Log file #entries after filtering ratio
0 1813 375 0.207
1 10913 1605 0.147
2 8631 1411 0.163
3 8146 1287 0.158
4 10319 1380 0.134
5 6287 1276 0.203
6 8064 1239 0.154
7 9684 1023 0.106
8 6317 1110 0.176
9 8115 1096 0.135
10 7334 1302 0.178
11 6835 1262 0.185
12 7239 922 0.127
13 10457 1297 0.124
14 8897 1102 0.124
15 9554 1051 0.110
16 8945 1020 0.114
17 4873 891 0.183
18 4961 753 0.152
19 5865 611 0.104
20 4850 501 0.103
21 4290 492 0.115
22 4863 514 0.106
23 4652 485 0.104
24 4289 520 0.121
25 3940 706 0.179
26 4292 634 0.148
27 3044 608 0.200
28 4390 538 0.123
29 3149 410 0.130
30 4402 470 0.107
31 3894 456 0.117
32 3018 518 0.172
33 5170 646 0.125
34 3980 581 0.146
35 3325 457 0.137
36 2979 478 0.160
37 5648 596 0.106
38 3139 470 0.150
39 2859 360 0.126
40 3157 700 0.222
41 2370 280 0.118
42 3457 286 0.083
43 8597 403 0.047
44 2414 258 0.107
45 2913 318 0.109
46 1835 308 0.168
47 2027 420 0.207
48 1777 319 0.180
49 1369 443 0.324
50 2860 415 0.145
51 2965 292 0.098
52 1325 264 0.199

Added 29-Mar-2022: Added even more IP addresses and bot names to accesslogFilter. Table is now chronologically in order, i.e., lower number is older.

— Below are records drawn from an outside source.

-- ==== Sys2Proof/Machine/KvCache.lean ====
section
/-! DEFINITION. The key-value commands of the attention pipe (R178 to R182, R193): KV_APPEND and KV_LOAD, the admission of an append, the
blocks by which frames travel, and the allocator's answers. -/

namespace Sys2Proof.Machine

open Sys2Proof

/-! ### The record of a key-value command (Table 4 of chapter 6) -/

/-- SEQ [291:282]. -/
def kvSeq (r : Nat) : Nat := bits r 282 10
/-- LAYER_SLOT [299:292]. -/
def kvLayer (r : Nat) : Nat := bits r 292 8
/-- HEAD [305:300]. -/
def kvHead (r : Nat) : Nat := bits r 300 6
/-- START [323:306]. -/
def kvStart (r : Nat) : Nat := bits r 306 18
/-- COUNT [329:324] plus 1. -/
def kvCount (r : Nat) : Nat := bits r 324 6 + 1
/-- LIMIT [348:330]. -/
def kvLimit (r : Nat) : Nat := bits r 330 19
/-- FIRST_PAGE [360:349]. -/
def kvFirstPage (r : Nat) : Nat := bits r 349 12

/-! ### KV_APPEND: reading and quantising the rows (R178) -/

/-- One row quantised block by block along the head dimension (R38, R39, R175): element encodings, block scale bytes, and whether a block
takes the NaN scale or a value before it left FP32. -/
def kvQuantise (t : Nat) (coarse : FV) (row : List FV) : List Nat × List Nat × Bool × Bool × Bool :=
  let y := row.map fun x => x.mul (FV.fn 3 coarse)
  let blocks := (upFrom 0 (ceilDiv row.length 32)).map fun b => (y.drop (32 * b)).take 32
  let scales := blocks.map fun b => blockScale t (b.map fun v => v.v)
  let enc := (blocks.zip scales).flatMap fun b => b.1.map fun v => quantise t 0 b.2 v.v
  (enc.map fun c => c.bits, scales, y.any fun v => v.out, y.any (fun v => v.spec) || enc.any (fun c => c.spec), scales.any (· == 255))

/-- The rows of an append as the cache stage quantises them, with the flags they raise (R52). -/
def Issue.kvRows (i : Issue) (k : KvPool) : List KvRow × List (Nat × Nat) :=
  let r := i.attnRec
  let n := kvCount r
  let d := k.hdim
  let pos := i.posWords (bits r 156 20) n
  let ks := i.matBlock (i.atAddr 0) (atKv i.n) n d
  let ks := if atRopeK i.n then i.rotate (bit r 237) pos ks else ks
  let vs := i.matBlock (i.atAddr 1) (atKv i.n) n d
  let coarse := k.table.getD (kvLayer r) (0, 0, 0)
  let qk := ks.map (kvQuantise k.type (FV.of (decodeFloat 5 coarse.2.1.toNat)))
  let qv := vs.map (kvQuantise k.type (FV.of (decodeFloat 5 coarse.2.2.toNat)))
  let all := qk ++ qv
  let top := if i.rung = 0 then 0 else 9
  let flags := addFlags (addFlags (flagIf (all.any fun x => x.2.2.1) 2 top) (flagIf (all.any fun x => x.2.2.2.1) 3 top))
    (flagIf (all.any fun x => x.2.2.2.2) 5 top)
  (((qk.zip qv).zip pos).map fun x =>
    { k := x.1.1.1, kScale := x.1.1.2.1, v := x.1.2.1, vScale := x.1.2.2.1, word := BitVec.ofNat 64 x.2 }, flags)

/-- The request that an issuing key-value command makes. -/
def Issue.kvReq (i : Issue) (k : KvPool) (load : Bool) : KvReq :=
  let r := i.attnRec
  { id := k.nextReq, core := i.c, seq := i.q, order := i.task.order, load := load, slot := kvSeq r, layerSlot := kvLayer r, head := kvHead r
    start := kvStart r, count := kvCount r, limit := kvLimit r, firstPage := kvFirstPage r, addr := i.atAddr 2
    rows := if load then [] else (i.kvRows k).1, draft := i.draft }
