-- ==== Sys2Proof/Machine/Streams.lean ====
section
/-! DEFINITION. The occurrences of launched streams (R190 to R193, R197, R227, R230) and the delivery of blocks (R192). -/

namespace Sys2Proof.Machine

open Sys2Proof

/-! ### Units -/

/-- What a stream's occurrence does with its next unit: it moves, or the occurrence is held and counted under a cause of R88. -/
inductive UnitRes
  | moved (s : State)
  | held (s : State) (cause : Nat)
  /-- the step has ended on the access (R255). -/
  | ended (s : State)

/-- The pin window that serves a unit: the one that holds the stream's MEM_ADDR (R223), or, for a later block that runs into a PIN page, the
one that holds the unit's address (R244). A key-value route lies in none. -/
def Part.streamPin (part : Part) (x : Nat) (l : Launch) (a : Nat) : Option PinWindow :=
  match l.kv with
  | some _ => none
  | none => match part.pinOf (stMem x) with
    | some w => some w
    | none => part.pinOf a

/-- The slice that serves a unit. -/
def unitSlice (x : Nat) (pin : Option PinWindow) : Nat := match pin with | some w => w.slice | none => stSlice x

/-- Whether a core takes in units: it is seated and its scratchpad is powered (R93, R94). -/
def Core.takesUnits (core : Core) : Bool := core.seated && (core.power == .running || core.power == .clockStop)

/-- A unit put on its way to its delivery slot (R196, R199). -/
def State.putFlit (s : State) (p st : Nat) (l : Launch) (u : Nat) (cores : List Nat) (b : List Byte) (ts : List (Option SType)) : State :=
  s.modPart p fun part => { part with flits := part.flits ++
    [{ stream := st, launch := l, unit := u, data := b, types := ts, cores := cores, due := s.slot + stDelay (part.stream st) }] }

/-- Bytes written into a core from a word address on, with the stored types of their 16-byte words, as draft lines where a draft task
launched the block (R54, R78, R191). -/
def Core.putUnit (core : Core) (group : Option Nat) (spad : Nat) (b : List Byte) (ts : List (Option SType)) : Core :=
  let core := (b.zip (upFrom (spad * 16) b.length)).foldl (fun (k : Core) x => k.putByte group x.2 x.1) core
  (ts.zip (upFrom spad ts.length)).foldl (fun (k : Core) x => k.putType group x.1 x.2) core

/-- Lines of `k` bytes of scratchpad from a word address on. -/
def spadLines (w k : Nat) : List Nat := upFrom (w / 4) ((w * 16 + k - 1) / 64 + 1 - w / 4)

/-- The next unit of a kind 0b00 block: 128 bytes from the slice, once its sub-lines are valid (R225), after the slot in which a fill installed them
(R227), and once its page serves (R244, R252). `err` tells what the read meets in the slice (R232): 1 an error that is corrected, 2 one that is not. -/
def State.unitFromSlice (s : State) (p st : Nat) (l : Launch) (u err : Nat) : UnitRes :=
  let part := s.part p
  let x := part.stream st
  let view := part.viewOf l.group
  let a := l.mem x u
  let pin := part.streamPin x l a
  let k := unitSlice x pin
  let s := s.settleSlice k
  match pin with
  | some w =>
    let a := PinWindowAt w a
    let sl := (s.slice k).meetPin w a err
    let s := s.setSlice k { sl with counts := bump sl.counts 0, touched := true }
    if sl.pinBadAt view w a 2 then .ended (s.endJobAccess p stDataError 0 0)
    else .moved (s.putFlit p st l u (stRect x) (sl.readPin view w a 128) (s.memTypeAt p sl view a 8))
  | none =>
    match s.touchPage p (a / pageBytes) with
    | .fail c => .ended (s.endJobAccess p c 0 0)
    | .pin => .ended (s.endJobAccess p stNoPage 0 0)
    | .wait s => .held (s.modSlice k fun sl => { (sl.request view [lineOf a]).1 with touched := true }) 4
    | .frame s | .zeros s =>
      let sl := ((s.slice k).meet view a err).refill view a
      match if sl.fresh s.slot a then none else sl.readBytes view a 128 with
      | none => .held (s.setSlice k { (sl.request view [lineOf a]).1 with touched := true }) 4
      | some b =>
        if sl.badAt view a 2 then .ended ((s.setSlice k sl).endJobAccess p stDataError 0 0) else
        let hit := !decide (lineOf a ∈ l.missed)
        let sl' := sl.use a
        let s' := s.setSlice k { sl' with touched := true, counts := if hit then bump sl'.counts 0 else sl'.counts }
        .moved (s'.putFlit p st l u (stRect x) b (s.memTypeAt p sl view a 8))

/-- A ZERO page given a frame at its first write, under the quota (R244, R248); under the step keep its boundary version is the ZERO page (R321). -/
def State.zeroFrame (s : State) (p pg : Nat) : UnitRes :=
  match s.needFrame p pg with
  | .got s f =>
    let part := s.part p
    let keep := part.job == .running && part.inSat pg
    .moved (s.setPage p pg { part.page pg with st := .hbm, frame := f, boundary := if keep then some zeroBoundary else none
                                               copied := [], copyAll := false })
  | .wait s => .held s 4
  | .fail c => .ended (s.endJobAccess p c 0 0)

Log file #entries after filtering ratio
1 1325 254 0.192
2 2965 286 0.096
3 2860 402 0.141
4 1369 416 0.304
5 1777 303 0.171
6 2027 404 0.199
7 1835 298 0.162
8 2913 297 0.102
9 2414 253 0.105
10 8597 400 0.047
11 3457 284 0.082
12 2370 277 0.117
13 3157 699 0.221
14 2859 358 0.125
15 3139 451 0.144
16 5648 556 0.098
17 2979 456 0.153
18 3325 442 0.133
19 3980 559 0.140
20 5170 626 0.121
21 3018 497 0.165
22 3894 441 0.113
23 4402 447 0.102
24 3149 394 0.125
25 4390 509 0.116
26 3044 580 0.191
27 4292 605 0.141
28 3940 675 0.171
29 4289 491 0.114
30 4652 466 0.100
31 4863 498 0.102
32 4290 464 0.108
33 4850 489 0.101
34 5865 591 0.101
35 4961 739 0.149
36 4873 861 0.177
37 8945 964 0.108
38 9554 994 0.104
39 8897 1067 0.120
40 10457 1270 0.121
41 7239 889 0.123
42 6835 1233 0.180
43 7334 1252 0.171
44 8115 1056 0.130
45 6317 1068 0.169
46 9684 974 0.101
47 8064 1119 0.139
48 6287 1251 0.199
49 10319 1341 0.130
50 8146 1107 0.136
51 8631 1237 0.143
52 10913 1309 0.120
53 7086 1364 0.192
54 8863 2121 0.239
55 5241 436 0.083

Script for generating this is:

1for k in `seq 54 -1 0`; do
2	let km="55-$k"; i=access.log.$k; wci=`cat $i | wc -l`;
3	filt=`accesslogFilter $i | wc -l`; let pr="1.0*$filt/$wci";
4	printf " %2d | %5d | %4d | %6.3f\n" $km $wci $filt $pr;
5done

Added 10-Dec-2023: Mitchell Krog also has lists of IP addresses, bot-names, class C nets, etc.